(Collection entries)
----------------
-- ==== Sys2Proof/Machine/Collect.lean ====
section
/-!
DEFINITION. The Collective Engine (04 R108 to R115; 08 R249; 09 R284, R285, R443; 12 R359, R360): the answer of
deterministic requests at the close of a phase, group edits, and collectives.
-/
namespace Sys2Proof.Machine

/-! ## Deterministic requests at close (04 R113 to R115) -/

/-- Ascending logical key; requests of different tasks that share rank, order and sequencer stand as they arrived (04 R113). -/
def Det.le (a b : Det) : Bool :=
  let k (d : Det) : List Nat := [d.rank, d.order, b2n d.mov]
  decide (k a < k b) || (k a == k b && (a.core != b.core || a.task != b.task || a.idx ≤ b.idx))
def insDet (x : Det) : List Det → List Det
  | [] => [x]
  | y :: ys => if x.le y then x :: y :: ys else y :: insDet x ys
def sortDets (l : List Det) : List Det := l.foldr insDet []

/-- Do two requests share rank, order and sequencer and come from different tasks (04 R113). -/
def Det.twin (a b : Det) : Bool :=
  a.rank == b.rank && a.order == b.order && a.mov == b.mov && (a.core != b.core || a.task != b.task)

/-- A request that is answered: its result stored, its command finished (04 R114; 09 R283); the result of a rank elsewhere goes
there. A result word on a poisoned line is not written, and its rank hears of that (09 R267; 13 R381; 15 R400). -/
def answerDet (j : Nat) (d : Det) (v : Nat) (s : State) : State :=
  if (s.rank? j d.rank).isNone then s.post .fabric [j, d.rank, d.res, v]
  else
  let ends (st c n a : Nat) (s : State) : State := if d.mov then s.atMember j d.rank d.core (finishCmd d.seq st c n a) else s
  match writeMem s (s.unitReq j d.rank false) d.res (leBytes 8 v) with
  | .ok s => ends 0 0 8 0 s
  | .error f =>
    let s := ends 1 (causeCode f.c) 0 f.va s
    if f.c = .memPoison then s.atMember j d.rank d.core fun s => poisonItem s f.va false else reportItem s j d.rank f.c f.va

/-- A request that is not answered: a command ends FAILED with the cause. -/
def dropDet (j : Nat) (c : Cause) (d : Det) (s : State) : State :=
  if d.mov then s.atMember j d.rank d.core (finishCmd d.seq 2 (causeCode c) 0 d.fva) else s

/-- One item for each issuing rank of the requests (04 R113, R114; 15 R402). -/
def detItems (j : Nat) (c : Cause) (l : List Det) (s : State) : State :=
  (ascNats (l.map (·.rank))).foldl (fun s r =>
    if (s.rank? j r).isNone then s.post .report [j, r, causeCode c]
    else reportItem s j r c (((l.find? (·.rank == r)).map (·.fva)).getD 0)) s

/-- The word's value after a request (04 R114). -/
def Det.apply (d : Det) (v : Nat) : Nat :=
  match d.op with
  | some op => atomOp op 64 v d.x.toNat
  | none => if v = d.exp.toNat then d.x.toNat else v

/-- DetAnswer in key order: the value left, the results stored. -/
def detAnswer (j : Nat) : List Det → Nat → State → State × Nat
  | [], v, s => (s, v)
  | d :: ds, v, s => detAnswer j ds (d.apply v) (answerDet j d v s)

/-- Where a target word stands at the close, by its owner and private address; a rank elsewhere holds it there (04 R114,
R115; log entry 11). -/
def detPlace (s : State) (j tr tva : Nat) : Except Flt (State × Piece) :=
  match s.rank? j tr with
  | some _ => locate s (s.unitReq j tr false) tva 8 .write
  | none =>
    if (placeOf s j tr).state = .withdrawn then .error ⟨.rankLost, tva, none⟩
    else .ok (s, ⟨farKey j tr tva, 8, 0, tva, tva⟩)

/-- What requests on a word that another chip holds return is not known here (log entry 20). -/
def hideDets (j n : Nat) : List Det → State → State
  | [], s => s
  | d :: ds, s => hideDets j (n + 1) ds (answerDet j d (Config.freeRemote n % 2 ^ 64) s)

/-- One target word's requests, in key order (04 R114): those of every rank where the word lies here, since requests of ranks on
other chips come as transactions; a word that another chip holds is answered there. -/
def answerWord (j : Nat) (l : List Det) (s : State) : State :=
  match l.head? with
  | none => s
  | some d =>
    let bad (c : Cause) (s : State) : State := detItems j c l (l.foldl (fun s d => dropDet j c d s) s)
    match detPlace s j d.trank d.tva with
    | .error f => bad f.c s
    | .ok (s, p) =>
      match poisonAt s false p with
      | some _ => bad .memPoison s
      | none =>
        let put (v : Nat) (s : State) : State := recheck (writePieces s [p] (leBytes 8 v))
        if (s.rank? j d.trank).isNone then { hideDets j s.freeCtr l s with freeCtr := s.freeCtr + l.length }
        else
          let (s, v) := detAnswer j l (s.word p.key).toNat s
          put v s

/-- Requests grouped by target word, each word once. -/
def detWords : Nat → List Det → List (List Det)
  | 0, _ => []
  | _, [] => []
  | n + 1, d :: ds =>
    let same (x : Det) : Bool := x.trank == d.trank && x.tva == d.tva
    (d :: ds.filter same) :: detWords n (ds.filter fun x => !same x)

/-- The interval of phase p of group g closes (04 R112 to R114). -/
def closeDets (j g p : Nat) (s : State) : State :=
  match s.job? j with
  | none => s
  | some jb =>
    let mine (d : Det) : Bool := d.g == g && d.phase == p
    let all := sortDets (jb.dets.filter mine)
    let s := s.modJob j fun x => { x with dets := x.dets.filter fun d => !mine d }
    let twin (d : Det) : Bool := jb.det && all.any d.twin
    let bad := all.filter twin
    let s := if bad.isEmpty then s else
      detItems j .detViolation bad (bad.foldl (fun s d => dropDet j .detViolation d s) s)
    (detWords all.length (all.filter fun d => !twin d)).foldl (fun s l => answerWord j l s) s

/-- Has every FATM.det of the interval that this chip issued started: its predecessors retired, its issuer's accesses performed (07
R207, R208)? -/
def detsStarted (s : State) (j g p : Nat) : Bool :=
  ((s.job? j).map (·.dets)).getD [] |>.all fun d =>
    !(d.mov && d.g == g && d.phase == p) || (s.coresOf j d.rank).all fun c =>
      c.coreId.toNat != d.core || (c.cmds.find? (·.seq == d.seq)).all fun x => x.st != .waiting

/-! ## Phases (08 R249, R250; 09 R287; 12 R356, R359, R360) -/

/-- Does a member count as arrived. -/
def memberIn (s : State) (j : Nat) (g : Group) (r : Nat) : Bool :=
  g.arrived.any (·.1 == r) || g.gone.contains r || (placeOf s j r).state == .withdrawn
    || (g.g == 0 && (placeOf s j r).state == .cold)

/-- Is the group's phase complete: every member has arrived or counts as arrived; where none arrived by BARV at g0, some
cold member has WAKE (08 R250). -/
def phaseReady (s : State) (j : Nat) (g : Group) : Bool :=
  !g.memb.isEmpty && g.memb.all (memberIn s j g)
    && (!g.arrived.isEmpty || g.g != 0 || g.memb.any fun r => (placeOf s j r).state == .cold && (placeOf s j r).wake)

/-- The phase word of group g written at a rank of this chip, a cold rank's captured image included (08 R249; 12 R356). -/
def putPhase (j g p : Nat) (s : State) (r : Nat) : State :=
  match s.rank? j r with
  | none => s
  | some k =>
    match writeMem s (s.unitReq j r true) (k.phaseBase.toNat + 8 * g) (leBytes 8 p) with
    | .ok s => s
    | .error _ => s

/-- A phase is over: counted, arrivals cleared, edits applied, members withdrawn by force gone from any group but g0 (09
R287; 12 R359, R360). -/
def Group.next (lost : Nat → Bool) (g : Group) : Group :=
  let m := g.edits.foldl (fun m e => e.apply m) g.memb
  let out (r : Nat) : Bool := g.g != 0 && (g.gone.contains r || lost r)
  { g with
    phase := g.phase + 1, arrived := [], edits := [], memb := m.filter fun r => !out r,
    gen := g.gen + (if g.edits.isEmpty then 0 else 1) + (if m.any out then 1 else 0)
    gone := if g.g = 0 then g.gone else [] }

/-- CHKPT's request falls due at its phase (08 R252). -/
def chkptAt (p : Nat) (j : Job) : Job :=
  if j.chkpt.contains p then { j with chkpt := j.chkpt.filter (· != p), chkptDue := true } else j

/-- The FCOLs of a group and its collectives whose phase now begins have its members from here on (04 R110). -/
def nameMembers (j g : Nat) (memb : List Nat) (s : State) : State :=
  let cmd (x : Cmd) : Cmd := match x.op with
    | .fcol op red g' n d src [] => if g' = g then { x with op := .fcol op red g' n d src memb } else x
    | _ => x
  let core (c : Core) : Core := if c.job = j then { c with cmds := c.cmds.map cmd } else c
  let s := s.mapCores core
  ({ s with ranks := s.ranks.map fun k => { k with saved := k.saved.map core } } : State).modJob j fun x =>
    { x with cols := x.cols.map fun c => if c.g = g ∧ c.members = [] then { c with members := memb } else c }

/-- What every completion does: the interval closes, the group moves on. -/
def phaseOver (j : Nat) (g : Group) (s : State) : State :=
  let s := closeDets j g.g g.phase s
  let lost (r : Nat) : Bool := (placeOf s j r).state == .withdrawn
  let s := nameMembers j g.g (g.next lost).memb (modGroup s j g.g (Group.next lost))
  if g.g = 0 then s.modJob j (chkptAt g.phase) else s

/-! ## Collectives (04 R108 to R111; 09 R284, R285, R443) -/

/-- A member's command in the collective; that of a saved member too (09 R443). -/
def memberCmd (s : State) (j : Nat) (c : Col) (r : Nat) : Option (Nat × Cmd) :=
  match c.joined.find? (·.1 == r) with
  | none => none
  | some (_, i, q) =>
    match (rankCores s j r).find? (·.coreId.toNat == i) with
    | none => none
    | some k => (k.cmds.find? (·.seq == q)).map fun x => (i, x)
----------------
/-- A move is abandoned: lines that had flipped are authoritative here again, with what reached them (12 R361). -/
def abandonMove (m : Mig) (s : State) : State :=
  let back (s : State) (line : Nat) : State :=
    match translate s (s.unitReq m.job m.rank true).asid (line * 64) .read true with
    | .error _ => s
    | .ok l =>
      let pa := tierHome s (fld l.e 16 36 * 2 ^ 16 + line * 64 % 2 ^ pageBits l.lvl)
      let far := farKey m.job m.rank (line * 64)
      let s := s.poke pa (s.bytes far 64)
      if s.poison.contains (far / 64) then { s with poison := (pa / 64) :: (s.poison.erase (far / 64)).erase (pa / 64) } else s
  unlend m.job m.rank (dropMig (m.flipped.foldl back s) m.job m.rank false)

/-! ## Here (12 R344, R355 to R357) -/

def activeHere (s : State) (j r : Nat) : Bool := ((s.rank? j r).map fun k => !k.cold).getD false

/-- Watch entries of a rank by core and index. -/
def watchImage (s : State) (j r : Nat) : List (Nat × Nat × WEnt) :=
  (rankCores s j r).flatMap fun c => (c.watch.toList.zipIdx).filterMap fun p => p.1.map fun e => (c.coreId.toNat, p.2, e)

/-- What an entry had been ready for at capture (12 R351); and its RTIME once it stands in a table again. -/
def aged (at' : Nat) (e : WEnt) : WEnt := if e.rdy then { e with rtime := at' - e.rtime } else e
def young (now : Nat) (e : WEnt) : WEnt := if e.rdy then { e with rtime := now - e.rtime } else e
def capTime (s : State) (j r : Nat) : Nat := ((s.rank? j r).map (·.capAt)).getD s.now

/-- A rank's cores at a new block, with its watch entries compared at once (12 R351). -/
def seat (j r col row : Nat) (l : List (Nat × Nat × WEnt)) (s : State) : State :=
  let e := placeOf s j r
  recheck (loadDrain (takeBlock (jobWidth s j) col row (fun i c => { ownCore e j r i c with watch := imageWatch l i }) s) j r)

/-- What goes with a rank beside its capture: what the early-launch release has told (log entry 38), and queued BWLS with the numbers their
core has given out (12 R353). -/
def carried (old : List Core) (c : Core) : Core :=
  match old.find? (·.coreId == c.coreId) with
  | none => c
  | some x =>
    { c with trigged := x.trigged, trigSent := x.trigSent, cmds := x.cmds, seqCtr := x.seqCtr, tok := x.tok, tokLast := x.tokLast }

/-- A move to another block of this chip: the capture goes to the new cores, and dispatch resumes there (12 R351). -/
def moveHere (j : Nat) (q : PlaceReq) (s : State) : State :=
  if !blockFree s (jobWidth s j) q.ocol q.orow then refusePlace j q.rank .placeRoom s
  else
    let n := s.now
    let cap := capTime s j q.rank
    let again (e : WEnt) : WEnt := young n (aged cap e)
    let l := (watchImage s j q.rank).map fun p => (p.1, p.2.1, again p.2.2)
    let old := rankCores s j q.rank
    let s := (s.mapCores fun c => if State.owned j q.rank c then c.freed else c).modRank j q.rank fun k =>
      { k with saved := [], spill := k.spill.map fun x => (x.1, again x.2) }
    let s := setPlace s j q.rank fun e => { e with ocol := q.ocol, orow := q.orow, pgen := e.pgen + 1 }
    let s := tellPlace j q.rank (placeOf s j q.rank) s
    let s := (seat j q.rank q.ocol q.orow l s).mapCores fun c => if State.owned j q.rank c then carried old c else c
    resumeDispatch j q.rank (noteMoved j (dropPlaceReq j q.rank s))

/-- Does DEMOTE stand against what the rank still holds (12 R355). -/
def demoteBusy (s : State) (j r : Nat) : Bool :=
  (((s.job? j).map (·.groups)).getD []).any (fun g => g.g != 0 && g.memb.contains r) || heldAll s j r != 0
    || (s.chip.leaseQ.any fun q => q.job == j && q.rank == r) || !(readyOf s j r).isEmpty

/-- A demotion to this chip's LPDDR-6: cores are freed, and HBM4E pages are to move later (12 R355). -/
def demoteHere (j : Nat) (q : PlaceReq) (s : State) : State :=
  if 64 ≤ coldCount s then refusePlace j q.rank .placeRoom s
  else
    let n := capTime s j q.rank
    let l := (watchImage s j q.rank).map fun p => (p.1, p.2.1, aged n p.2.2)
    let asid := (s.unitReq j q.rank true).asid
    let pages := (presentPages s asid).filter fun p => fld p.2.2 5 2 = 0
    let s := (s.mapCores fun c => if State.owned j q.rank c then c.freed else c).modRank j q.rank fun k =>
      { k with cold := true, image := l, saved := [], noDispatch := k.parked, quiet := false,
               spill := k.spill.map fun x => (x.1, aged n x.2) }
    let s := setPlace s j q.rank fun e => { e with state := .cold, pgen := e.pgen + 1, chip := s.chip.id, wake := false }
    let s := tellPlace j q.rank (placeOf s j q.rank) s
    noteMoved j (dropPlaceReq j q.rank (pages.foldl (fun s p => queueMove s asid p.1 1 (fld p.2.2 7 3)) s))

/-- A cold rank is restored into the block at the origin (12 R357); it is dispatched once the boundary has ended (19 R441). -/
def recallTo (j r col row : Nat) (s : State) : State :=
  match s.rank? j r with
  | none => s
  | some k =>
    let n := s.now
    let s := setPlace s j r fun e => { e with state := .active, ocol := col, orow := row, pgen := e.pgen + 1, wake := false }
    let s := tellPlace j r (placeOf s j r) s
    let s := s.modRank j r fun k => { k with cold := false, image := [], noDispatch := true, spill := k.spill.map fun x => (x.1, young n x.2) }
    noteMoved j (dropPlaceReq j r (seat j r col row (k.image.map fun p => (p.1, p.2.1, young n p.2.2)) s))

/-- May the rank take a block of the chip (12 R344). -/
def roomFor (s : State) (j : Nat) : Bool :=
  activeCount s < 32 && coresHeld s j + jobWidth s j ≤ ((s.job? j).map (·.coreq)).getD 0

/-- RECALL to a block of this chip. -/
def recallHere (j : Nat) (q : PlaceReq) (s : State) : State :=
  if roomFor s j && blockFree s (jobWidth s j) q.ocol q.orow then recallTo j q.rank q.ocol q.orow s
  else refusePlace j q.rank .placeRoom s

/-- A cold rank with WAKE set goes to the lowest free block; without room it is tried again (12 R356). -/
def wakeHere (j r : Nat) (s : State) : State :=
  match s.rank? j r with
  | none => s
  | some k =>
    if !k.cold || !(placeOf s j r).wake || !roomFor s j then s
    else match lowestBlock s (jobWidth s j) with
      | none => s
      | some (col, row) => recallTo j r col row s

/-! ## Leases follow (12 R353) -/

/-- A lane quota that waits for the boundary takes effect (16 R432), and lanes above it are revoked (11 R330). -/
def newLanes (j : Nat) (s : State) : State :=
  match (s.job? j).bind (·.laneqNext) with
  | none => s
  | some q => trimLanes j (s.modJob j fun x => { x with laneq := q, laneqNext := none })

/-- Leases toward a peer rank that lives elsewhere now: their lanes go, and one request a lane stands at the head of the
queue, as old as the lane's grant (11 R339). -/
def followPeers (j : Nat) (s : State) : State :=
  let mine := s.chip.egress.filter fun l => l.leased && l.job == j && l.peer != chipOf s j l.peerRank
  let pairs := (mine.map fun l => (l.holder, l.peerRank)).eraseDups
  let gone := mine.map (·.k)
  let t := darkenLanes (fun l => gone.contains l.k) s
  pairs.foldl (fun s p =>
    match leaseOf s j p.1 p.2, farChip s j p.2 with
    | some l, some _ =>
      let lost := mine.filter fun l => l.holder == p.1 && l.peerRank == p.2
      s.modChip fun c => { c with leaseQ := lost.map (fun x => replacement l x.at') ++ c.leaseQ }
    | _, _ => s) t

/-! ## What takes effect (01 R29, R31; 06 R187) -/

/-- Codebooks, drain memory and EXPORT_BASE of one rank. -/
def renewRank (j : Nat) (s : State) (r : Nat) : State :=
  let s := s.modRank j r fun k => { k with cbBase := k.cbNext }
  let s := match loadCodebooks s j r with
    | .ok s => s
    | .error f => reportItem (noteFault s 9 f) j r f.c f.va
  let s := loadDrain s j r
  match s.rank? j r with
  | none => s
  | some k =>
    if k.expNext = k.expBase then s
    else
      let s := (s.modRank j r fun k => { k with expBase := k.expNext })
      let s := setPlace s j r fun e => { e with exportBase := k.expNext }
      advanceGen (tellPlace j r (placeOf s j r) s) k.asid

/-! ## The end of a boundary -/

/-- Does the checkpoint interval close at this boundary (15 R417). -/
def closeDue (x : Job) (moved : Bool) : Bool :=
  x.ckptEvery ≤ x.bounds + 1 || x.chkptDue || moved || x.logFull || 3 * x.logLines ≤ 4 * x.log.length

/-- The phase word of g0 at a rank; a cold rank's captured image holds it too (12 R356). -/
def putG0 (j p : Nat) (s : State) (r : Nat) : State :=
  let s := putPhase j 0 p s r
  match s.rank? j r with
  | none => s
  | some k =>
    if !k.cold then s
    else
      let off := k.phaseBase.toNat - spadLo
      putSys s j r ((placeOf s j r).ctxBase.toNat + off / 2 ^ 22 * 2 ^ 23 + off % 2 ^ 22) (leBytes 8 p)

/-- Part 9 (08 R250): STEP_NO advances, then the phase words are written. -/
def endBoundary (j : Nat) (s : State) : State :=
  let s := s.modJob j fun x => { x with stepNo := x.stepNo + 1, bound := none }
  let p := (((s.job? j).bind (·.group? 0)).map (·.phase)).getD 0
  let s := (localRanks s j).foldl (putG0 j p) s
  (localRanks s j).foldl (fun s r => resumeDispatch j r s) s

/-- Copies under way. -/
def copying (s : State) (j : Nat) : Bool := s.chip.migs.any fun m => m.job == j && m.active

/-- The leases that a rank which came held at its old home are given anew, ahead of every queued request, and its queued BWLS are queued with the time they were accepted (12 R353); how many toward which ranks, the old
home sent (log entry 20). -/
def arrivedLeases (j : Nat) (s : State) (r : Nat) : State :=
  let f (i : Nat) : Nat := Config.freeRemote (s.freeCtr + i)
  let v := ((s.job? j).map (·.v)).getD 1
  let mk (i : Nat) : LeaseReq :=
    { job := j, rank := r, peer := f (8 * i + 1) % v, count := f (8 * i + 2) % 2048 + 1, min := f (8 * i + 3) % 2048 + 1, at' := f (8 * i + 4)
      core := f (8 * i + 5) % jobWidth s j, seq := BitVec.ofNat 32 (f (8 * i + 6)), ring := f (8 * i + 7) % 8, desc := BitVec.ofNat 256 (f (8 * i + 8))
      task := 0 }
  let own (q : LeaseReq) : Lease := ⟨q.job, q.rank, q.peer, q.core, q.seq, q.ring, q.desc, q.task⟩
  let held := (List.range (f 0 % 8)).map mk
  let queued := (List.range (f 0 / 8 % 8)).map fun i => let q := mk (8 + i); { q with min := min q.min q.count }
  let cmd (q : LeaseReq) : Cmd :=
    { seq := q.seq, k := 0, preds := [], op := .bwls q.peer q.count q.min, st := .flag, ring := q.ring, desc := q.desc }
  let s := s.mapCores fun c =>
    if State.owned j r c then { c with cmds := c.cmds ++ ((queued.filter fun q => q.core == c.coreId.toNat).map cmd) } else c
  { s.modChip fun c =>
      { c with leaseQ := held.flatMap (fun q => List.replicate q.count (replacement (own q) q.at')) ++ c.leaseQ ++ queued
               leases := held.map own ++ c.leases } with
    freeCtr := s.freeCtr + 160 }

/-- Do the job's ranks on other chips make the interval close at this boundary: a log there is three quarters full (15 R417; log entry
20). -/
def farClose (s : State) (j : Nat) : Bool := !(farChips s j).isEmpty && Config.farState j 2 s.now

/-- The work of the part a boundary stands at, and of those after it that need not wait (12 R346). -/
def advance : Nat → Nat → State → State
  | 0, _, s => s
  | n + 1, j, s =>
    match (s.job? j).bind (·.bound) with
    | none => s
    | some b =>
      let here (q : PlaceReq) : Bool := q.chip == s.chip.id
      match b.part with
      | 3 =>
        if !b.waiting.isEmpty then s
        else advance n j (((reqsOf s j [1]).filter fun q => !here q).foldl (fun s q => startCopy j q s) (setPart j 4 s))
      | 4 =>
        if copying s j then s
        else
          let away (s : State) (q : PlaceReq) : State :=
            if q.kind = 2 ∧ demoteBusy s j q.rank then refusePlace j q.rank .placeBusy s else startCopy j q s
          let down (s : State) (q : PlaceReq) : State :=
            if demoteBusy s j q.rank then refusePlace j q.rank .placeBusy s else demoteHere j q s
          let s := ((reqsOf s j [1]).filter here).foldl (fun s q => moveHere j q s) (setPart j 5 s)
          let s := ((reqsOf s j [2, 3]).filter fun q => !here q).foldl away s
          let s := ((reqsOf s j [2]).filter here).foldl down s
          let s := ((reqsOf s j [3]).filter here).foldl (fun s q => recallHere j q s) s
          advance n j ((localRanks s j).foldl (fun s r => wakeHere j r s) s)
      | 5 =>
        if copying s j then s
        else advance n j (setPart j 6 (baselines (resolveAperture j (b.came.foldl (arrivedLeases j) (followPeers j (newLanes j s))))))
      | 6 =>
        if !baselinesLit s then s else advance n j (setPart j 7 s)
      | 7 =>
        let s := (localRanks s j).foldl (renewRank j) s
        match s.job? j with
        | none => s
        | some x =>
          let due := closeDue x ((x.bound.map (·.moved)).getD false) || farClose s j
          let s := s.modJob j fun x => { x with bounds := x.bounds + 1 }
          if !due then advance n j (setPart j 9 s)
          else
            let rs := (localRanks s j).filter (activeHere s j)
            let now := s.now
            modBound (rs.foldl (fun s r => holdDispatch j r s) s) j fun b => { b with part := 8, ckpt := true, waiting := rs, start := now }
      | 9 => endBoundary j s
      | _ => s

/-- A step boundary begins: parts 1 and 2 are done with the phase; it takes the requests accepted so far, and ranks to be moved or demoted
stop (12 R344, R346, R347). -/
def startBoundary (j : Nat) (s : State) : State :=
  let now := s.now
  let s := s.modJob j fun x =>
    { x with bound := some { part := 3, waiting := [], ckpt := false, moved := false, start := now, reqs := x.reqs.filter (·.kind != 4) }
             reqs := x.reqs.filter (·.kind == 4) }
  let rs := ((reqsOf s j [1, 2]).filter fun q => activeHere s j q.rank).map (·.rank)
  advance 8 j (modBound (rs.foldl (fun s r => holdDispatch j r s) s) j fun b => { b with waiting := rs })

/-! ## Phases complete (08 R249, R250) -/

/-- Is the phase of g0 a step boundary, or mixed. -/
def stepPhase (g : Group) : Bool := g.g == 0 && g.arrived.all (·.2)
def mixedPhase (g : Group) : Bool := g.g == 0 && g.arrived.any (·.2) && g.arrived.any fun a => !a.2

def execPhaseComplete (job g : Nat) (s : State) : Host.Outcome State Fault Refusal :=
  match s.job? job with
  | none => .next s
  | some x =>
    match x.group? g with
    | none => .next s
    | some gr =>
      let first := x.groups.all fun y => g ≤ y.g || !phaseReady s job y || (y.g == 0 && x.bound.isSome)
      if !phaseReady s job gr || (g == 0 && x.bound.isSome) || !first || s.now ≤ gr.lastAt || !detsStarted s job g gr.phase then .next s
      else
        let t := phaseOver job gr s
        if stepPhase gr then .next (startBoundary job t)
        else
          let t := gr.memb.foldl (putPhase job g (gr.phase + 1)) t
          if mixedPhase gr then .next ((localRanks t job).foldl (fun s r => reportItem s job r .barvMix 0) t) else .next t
----------------
What to produce: Return, with no change at all, every line in the entries above from the line containing "if 64 ≤ coldCount" through the line containing "spill := k.spill.map fun x => (x.1, aged".

Written answer:
  if 64 ≤ coldCount s then refusePlace j q.rank .placeRoom s
  else
    let n := capTime s j q.rank
    let l := (watchImage s j q.rank).map fun p => (p.1, p.2.1, aged n p.2.2)
    let asid := (s.unitReq j q.rank true).asid
    let pages := (presentPages s asid).filter fun p => fld p.2.2 5 2 = 0
    let s := (s.mapCores fun c => if State.owned j q.rank c then c.freed else c).modRank j q.rank fun k =>
      { k with cold := true, image := l, saved := [], noDispatch := k.parked, quiet := false,
               spill := k.spill.map fun x => (x.1, aged n x.2) }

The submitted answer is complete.